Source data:
——————————

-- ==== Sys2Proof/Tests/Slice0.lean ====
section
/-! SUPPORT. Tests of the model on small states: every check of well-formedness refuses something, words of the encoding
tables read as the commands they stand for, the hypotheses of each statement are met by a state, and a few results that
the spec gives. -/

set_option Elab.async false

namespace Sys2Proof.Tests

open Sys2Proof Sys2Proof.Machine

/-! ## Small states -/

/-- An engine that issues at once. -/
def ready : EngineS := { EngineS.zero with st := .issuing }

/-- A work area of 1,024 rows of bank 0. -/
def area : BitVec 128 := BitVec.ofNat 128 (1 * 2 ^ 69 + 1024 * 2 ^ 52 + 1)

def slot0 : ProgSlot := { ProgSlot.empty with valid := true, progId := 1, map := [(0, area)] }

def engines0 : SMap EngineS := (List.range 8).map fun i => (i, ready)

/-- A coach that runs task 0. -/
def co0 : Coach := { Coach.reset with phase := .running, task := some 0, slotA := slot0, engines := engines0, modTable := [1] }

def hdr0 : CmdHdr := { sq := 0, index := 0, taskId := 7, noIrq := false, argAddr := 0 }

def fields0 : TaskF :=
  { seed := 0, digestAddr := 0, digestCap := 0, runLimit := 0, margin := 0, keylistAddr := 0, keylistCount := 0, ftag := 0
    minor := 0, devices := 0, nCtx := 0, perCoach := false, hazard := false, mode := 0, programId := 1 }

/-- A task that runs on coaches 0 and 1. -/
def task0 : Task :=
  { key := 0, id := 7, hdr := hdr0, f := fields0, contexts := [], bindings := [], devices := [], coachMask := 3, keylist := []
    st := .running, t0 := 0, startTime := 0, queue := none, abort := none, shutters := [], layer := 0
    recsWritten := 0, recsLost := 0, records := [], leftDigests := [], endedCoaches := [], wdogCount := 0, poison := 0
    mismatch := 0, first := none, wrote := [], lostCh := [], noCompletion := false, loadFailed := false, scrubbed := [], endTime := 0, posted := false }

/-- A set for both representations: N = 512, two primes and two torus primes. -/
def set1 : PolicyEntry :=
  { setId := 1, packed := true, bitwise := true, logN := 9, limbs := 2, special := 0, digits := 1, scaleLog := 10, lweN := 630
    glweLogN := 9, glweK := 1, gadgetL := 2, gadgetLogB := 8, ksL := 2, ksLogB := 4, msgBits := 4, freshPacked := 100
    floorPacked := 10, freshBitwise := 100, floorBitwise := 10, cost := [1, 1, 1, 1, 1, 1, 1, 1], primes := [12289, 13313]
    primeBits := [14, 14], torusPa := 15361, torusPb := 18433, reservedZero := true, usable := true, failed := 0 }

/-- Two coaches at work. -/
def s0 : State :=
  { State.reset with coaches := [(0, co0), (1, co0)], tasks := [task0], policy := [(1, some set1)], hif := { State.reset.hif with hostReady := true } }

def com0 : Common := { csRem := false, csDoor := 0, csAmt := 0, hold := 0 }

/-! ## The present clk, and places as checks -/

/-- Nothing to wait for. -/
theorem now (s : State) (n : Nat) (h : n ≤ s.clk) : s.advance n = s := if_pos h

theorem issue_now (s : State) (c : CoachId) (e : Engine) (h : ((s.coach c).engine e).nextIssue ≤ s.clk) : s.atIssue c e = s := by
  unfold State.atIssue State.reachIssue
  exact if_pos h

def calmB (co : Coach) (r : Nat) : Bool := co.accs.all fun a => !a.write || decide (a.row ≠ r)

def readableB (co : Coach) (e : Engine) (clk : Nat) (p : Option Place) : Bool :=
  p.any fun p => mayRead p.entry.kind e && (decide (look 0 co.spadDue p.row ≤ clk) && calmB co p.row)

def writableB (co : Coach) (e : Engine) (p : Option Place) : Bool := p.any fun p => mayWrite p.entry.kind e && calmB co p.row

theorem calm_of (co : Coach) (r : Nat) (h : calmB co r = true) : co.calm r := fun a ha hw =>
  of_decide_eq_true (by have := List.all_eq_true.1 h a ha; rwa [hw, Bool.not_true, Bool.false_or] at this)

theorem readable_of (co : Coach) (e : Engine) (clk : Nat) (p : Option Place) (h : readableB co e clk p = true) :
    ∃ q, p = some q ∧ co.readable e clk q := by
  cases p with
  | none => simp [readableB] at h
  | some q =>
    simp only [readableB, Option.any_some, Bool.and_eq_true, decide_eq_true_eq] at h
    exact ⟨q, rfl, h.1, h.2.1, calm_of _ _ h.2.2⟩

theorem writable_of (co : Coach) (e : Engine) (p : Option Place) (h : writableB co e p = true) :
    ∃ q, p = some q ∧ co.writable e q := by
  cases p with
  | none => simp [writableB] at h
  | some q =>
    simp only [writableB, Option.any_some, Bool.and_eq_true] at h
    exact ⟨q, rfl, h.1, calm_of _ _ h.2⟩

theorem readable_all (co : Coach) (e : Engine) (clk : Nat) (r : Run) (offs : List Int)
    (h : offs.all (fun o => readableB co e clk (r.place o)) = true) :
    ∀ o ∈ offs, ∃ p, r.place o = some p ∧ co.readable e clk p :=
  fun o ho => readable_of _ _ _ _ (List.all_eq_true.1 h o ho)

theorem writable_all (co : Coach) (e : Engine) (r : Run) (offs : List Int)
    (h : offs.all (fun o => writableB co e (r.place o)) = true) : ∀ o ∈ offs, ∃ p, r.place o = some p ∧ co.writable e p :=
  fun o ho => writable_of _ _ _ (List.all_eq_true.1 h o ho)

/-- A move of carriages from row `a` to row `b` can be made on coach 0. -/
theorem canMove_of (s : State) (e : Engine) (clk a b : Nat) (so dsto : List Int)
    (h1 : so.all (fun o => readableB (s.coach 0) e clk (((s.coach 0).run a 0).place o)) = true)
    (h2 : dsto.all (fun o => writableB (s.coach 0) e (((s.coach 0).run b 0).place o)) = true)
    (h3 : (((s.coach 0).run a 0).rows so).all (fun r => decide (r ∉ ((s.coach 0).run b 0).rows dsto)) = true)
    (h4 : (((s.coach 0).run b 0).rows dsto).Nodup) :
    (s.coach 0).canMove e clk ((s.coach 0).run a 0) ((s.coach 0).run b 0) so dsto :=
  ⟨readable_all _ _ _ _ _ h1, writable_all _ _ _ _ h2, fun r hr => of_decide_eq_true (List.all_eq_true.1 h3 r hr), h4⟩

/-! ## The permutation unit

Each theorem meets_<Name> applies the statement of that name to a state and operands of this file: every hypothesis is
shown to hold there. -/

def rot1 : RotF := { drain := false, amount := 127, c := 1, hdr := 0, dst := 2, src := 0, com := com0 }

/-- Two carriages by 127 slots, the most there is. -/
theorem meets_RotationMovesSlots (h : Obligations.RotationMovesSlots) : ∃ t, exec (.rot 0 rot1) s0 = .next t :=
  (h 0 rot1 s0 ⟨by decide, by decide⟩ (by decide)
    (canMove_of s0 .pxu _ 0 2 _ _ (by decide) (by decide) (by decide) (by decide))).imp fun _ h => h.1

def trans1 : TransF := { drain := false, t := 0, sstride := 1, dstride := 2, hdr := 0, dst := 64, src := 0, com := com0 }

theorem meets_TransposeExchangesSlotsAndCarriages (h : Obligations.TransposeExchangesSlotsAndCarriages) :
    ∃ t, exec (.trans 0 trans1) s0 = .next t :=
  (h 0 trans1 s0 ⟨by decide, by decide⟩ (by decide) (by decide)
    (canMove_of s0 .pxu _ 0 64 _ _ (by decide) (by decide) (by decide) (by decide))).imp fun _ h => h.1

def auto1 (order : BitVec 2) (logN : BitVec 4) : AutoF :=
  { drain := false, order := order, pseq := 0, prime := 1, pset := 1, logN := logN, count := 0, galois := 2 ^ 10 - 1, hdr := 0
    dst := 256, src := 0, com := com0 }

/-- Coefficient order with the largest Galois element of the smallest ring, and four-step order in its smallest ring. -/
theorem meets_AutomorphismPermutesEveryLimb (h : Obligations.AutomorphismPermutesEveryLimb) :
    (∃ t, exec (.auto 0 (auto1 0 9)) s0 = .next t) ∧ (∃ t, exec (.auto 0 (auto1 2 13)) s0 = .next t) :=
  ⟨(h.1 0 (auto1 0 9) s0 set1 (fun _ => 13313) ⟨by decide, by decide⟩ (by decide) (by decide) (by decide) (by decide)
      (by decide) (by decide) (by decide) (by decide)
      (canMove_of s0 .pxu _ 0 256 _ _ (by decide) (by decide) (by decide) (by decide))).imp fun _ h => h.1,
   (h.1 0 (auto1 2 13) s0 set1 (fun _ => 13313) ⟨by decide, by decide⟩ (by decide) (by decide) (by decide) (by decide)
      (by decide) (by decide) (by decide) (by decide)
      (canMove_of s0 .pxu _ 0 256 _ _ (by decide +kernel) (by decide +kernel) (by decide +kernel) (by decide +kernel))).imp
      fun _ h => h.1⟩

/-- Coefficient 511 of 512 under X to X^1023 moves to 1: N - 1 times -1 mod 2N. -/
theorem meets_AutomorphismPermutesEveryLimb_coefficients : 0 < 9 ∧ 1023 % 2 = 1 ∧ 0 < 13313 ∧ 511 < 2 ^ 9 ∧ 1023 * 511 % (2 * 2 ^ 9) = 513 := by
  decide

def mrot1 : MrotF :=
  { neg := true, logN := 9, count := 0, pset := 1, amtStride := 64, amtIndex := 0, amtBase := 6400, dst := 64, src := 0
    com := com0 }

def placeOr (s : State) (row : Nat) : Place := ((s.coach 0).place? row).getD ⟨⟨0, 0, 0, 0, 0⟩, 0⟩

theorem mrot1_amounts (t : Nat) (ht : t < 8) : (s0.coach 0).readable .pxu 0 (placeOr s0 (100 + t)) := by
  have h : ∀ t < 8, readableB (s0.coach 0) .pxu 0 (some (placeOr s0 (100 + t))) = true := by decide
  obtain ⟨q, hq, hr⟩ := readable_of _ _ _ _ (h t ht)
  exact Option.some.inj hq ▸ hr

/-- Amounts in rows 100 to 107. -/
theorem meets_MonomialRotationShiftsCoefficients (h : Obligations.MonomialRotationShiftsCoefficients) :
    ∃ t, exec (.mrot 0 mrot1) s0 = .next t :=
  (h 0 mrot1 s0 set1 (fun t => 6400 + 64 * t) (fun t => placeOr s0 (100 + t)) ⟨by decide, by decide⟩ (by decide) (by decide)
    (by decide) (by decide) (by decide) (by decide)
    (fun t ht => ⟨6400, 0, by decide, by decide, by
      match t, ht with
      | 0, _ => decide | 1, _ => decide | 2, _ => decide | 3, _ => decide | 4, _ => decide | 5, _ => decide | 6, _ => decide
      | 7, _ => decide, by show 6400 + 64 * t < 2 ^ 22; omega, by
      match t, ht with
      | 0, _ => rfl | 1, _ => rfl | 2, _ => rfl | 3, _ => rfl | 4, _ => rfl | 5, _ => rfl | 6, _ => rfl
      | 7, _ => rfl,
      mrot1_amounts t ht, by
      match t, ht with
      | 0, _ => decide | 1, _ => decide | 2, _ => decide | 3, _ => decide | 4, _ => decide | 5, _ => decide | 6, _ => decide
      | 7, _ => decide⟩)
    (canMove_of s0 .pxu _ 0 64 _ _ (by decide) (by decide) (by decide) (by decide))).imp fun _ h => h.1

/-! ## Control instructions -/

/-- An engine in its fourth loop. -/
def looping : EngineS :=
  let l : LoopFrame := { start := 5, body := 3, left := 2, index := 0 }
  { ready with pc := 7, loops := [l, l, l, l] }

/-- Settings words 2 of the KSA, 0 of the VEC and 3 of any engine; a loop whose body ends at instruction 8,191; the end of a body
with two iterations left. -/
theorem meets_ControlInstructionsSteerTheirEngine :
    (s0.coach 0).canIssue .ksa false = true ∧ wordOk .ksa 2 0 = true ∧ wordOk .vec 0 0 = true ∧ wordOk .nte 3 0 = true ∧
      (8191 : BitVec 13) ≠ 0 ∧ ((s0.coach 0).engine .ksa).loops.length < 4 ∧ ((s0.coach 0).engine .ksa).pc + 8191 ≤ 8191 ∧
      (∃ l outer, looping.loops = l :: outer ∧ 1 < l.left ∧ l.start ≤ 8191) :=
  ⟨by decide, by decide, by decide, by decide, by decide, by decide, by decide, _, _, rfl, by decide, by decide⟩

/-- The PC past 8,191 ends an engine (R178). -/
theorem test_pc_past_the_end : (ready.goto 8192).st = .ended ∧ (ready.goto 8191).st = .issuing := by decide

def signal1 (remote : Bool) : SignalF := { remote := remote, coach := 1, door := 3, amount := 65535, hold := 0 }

——————————

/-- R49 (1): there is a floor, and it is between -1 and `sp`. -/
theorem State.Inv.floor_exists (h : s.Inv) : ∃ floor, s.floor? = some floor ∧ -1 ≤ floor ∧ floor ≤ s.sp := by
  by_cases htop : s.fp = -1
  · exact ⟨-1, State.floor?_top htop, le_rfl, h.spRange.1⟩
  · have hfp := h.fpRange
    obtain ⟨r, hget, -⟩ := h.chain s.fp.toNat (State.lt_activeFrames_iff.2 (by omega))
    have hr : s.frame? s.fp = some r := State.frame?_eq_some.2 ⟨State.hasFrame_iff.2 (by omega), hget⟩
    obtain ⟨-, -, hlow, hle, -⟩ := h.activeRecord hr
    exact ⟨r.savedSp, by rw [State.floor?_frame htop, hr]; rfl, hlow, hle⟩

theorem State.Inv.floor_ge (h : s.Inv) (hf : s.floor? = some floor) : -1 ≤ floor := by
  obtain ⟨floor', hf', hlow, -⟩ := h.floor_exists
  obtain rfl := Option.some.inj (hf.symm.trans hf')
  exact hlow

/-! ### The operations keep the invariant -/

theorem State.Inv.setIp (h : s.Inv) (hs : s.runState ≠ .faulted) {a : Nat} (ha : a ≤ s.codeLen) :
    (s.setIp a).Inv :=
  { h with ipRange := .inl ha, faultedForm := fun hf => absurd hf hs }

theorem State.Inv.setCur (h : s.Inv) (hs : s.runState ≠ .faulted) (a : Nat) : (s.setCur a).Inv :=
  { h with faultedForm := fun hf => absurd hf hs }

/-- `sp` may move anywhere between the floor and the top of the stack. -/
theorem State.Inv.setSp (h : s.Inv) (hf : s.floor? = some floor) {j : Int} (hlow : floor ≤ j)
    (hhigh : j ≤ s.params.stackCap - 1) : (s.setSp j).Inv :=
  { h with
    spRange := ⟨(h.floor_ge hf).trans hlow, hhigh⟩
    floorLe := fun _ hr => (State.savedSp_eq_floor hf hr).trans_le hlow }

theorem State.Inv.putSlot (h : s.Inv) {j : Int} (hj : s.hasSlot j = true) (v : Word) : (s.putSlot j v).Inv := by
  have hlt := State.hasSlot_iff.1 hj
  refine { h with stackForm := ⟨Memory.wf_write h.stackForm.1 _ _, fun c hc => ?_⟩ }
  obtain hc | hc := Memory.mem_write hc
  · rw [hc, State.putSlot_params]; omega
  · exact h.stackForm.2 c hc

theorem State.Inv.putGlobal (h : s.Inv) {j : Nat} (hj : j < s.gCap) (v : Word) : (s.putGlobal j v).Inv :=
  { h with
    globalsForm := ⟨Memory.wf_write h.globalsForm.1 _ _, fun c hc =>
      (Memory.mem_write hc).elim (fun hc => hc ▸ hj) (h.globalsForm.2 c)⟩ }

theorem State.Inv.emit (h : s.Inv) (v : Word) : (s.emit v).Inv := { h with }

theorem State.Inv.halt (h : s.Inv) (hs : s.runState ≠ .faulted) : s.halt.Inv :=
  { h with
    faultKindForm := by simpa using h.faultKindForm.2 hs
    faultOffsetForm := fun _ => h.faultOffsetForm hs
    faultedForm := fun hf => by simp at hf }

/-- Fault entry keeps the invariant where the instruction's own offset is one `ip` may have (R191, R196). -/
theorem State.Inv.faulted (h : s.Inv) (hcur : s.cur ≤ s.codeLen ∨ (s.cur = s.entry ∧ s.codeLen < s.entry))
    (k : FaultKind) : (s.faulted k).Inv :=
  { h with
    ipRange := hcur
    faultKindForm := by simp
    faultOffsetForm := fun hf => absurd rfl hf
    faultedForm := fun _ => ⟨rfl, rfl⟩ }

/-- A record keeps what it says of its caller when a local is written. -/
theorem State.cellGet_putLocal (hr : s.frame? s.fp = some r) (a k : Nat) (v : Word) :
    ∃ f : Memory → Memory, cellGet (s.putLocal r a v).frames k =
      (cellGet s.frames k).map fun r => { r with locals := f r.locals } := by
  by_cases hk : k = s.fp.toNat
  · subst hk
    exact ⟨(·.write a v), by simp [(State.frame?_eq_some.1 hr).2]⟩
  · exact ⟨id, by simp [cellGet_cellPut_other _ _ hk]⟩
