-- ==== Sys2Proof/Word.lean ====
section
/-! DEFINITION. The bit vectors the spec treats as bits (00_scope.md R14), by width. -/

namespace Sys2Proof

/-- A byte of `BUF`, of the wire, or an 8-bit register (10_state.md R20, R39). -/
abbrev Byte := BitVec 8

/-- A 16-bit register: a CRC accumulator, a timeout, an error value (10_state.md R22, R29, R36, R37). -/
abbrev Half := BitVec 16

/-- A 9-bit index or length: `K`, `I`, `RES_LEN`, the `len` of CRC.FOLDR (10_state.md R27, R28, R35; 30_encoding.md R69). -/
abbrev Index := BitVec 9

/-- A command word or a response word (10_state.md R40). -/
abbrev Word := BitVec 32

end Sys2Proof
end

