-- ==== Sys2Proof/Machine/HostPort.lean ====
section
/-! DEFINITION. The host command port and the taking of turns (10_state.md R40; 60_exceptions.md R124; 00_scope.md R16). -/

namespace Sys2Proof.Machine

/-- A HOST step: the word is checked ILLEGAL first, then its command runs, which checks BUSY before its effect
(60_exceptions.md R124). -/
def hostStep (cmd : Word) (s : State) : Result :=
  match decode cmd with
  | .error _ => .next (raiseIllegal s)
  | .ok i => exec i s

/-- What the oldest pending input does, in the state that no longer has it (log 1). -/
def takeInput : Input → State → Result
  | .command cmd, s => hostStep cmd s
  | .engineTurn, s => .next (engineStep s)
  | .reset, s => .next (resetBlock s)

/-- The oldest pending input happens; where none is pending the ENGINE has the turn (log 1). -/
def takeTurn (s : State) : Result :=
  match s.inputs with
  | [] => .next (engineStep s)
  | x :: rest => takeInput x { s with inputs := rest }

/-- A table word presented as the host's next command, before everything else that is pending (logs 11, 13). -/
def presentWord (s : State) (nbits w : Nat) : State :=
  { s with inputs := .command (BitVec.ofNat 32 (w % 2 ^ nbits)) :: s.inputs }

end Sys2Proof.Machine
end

——————————

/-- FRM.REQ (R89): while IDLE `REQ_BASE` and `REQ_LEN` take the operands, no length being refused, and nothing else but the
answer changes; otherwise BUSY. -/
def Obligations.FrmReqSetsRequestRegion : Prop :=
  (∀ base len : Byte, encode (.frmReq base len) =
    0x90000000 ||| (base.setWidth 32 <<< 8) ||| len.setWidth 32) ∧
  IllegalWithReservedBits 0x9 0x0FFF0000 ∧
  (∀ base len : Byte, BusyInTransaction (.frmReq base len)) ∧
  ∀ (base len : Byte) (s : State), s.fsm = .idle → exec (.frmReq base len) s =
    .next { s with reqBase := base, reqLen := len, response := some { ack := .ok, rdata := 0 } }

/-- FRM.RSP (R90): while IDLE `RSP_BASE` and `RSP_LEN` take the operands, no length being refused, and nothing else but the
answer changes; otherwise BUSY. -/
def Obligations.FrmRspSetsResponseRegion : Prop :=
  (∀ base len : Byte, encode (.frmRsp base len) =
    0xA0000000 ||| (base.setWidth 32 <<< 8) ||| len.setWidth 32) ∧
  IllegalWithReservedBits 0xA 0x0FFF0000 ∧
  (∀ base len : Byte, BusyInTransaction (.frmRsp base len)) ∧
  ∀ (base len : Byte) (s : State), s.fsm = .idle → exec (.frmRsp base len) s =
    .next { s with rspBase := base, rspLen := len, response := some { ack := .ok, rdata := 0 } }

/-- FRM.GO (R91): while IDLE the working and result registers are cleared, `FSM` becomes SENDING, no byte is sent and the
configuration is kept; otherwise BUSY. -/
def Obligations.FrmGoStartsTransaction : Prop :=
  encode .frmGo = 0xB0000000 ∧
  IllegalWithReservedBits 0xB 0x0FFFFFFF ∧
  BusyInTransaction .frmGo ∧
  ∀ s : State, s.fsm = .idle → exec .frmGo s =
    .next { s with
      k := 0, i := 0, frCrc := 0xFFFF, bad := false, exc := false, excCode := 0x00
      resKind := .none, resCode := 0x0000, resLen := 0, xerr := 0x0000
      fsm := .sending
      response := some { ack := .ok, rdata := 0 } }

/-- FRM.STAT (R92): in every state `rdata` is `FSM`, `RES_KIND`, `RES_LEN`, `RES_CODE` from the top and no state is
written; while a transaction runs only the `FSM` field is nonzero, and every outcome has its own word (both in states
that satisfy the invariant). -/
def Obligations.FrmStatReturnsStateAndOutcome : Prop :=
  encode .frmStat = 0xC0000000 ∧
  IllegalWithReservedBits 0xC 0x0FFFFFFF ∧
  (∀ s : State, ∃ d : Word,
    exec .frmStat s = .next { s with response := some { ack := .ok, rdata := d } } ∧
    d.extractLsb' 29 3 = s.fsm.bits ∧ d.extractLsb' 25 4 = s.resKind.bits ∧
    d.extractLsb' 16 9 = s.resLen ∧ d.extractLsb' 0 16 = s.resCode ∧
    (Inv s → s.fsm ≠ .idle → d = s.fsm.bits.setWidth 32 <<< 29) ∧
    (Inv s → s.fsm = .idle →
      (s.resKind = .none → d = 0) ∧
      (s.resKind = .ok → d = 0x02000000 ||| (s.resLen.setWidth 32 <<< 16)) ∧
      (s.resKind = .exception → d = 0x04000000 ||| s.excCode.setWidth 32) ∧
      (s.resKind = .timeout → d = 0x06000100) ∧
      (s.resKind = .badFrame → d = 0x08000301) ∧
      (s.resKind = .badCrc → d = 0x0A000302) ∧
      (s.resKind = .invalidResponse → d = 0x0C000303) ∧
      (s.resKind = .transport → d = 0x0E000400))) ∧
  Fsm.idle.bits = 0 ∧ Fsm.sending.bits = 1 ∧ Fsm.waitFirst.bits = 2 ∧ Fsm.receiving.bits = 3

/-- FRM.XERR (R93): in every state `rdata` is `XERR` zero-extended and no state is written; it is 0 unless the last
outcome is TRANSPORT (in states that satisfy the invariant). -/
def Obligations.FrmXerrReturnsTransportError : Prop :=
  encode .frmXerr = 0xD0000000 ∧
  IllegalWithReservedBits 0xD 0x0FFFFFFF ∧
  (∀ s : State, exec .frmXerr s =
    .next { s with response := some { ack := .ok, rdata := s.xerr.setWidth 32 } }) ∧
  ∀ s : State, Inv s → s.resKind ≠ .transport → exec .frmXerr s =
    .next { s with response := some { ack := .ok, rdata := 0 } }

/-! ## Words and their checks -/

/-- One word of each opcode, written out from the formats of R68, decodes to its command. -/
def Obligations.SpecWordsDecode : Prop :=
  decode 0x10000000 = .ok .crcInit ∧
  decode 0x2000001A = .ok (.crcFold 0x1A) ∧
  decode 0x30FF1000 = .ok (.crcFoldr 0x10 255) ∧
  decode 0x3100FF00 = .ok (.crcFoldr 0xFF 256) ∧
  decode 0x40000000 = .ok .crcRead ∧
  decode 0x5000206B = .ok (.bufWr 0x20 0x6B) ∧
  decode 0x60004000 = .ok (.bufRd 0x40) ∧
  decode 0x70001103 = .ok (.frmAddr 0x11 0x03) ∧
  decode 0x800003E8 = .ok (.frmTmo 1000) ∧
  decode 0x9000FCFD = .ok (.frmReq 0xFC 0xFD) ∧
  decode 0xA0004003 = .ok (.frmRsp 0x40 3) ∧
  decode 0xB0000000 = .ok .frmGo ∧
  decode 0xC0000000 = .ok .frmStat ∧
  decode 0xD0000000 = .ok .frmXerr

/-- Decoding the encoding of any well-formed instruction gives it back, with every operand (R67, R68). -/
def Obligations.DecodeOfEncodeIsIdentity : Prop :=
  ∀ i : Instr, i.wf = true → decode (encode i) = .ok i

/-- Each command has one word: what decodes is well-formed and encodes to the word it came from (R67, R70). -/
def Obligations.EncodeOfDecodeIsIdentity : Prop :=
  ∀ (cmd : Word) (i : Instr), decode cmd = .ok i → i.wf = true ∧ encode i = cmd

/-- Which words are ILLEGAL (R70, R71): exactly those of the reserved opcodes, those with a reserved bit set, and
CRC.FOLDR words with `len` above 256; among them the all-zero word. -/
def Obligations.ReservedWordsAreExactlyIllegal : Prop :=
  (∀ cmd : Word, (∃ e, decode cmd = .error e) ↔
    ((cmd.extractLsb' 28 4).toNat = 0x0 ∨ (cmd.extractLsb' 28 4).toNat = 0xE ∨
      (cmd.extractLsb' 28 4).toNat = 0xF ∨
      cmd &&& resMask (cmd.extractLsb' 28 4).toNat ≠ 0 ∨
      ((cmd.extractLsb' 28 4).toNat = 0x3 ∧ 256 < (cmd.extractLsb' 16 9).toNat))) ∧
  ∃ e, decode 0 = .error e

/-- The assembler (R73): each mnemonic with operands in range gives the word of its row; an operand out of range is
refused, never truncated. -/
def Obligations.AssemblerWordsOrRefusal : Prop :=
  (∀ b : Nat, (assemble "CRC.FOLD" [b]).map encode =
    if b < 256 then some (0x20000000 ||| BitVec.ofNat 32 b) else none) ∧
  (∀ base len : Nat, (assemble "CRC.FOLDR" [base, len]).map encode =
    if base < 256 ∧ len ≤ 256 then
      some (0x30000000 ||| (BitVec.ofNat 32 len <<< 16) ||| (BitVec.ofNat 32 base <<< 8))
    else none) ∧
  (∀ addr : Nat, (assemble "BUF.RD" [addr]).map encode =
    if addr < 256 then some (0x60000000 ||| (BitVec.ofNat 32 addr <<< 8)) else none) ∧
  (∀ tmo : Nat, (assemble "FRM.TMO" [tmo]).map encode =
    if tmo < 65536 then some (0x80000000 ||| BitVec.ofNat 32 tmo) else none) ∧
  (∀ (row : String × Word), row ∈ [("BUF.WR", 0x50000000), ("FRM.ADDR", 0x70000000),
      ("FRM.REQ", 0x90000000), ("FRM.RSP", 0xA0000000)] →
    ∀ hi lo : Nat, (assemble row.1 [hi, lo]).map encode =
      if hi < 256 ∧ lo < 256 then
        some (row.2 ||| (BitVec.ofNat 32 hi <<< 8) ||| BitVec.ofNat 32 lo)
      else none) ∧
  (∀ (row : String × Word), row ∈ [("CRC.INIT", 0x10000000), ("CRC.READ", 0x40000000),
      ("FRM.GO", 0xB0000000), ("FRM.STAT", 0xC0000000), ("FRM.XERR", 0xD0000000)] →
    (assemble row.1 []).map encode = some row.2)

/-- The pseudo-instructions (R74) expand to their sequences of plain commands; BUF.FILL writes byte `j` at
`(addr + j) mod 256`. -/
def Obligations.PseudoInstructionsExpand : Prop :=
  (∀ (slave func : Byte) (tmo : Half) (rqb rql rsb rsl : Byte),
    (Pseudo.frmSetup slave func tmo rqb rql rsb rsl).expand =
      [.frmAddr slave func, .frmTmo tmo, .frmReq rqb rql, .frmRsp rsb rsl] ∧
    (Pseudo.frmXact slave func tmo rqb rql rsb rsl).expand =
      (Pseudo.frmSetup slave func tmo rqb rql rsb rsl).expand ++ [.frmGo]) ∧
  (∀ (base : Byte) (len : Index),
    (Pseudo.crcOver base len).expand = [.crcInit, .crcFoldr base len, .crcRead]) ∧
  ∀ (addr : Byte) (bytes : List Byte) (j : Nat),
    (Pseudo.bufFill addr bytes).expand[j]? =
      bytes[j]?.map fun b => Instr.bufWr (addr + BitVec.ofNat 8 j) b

——————————

Problem to work on: Report the lines above that have the word "placeOr" in them.

Solution to this exercise:
def placeOr (s : State) (row : Nat) : Place := ((s.coach 0).place? row).getD ⟨⟨0, 0, 0, 0, 0⟩, 0⟩
theorem mrot1_amounts (t : Nat) (ht : t < 8) : (s0.coach 0).readable .pxu 0 (placeOr s0 (100 + t)) := by
  have h : ∀ t < 8, readableB (s0.coach 0) .pxu 0 (some (placeOr s0 (100 + t))) = true := by decide
  (h 0 mrot1 s0 set1 (fun t => 6400 + 64 * t) (fun t => placeOr s0 (100 + t)) ⟨by decide, by decide⟩ (by decide) (by decide)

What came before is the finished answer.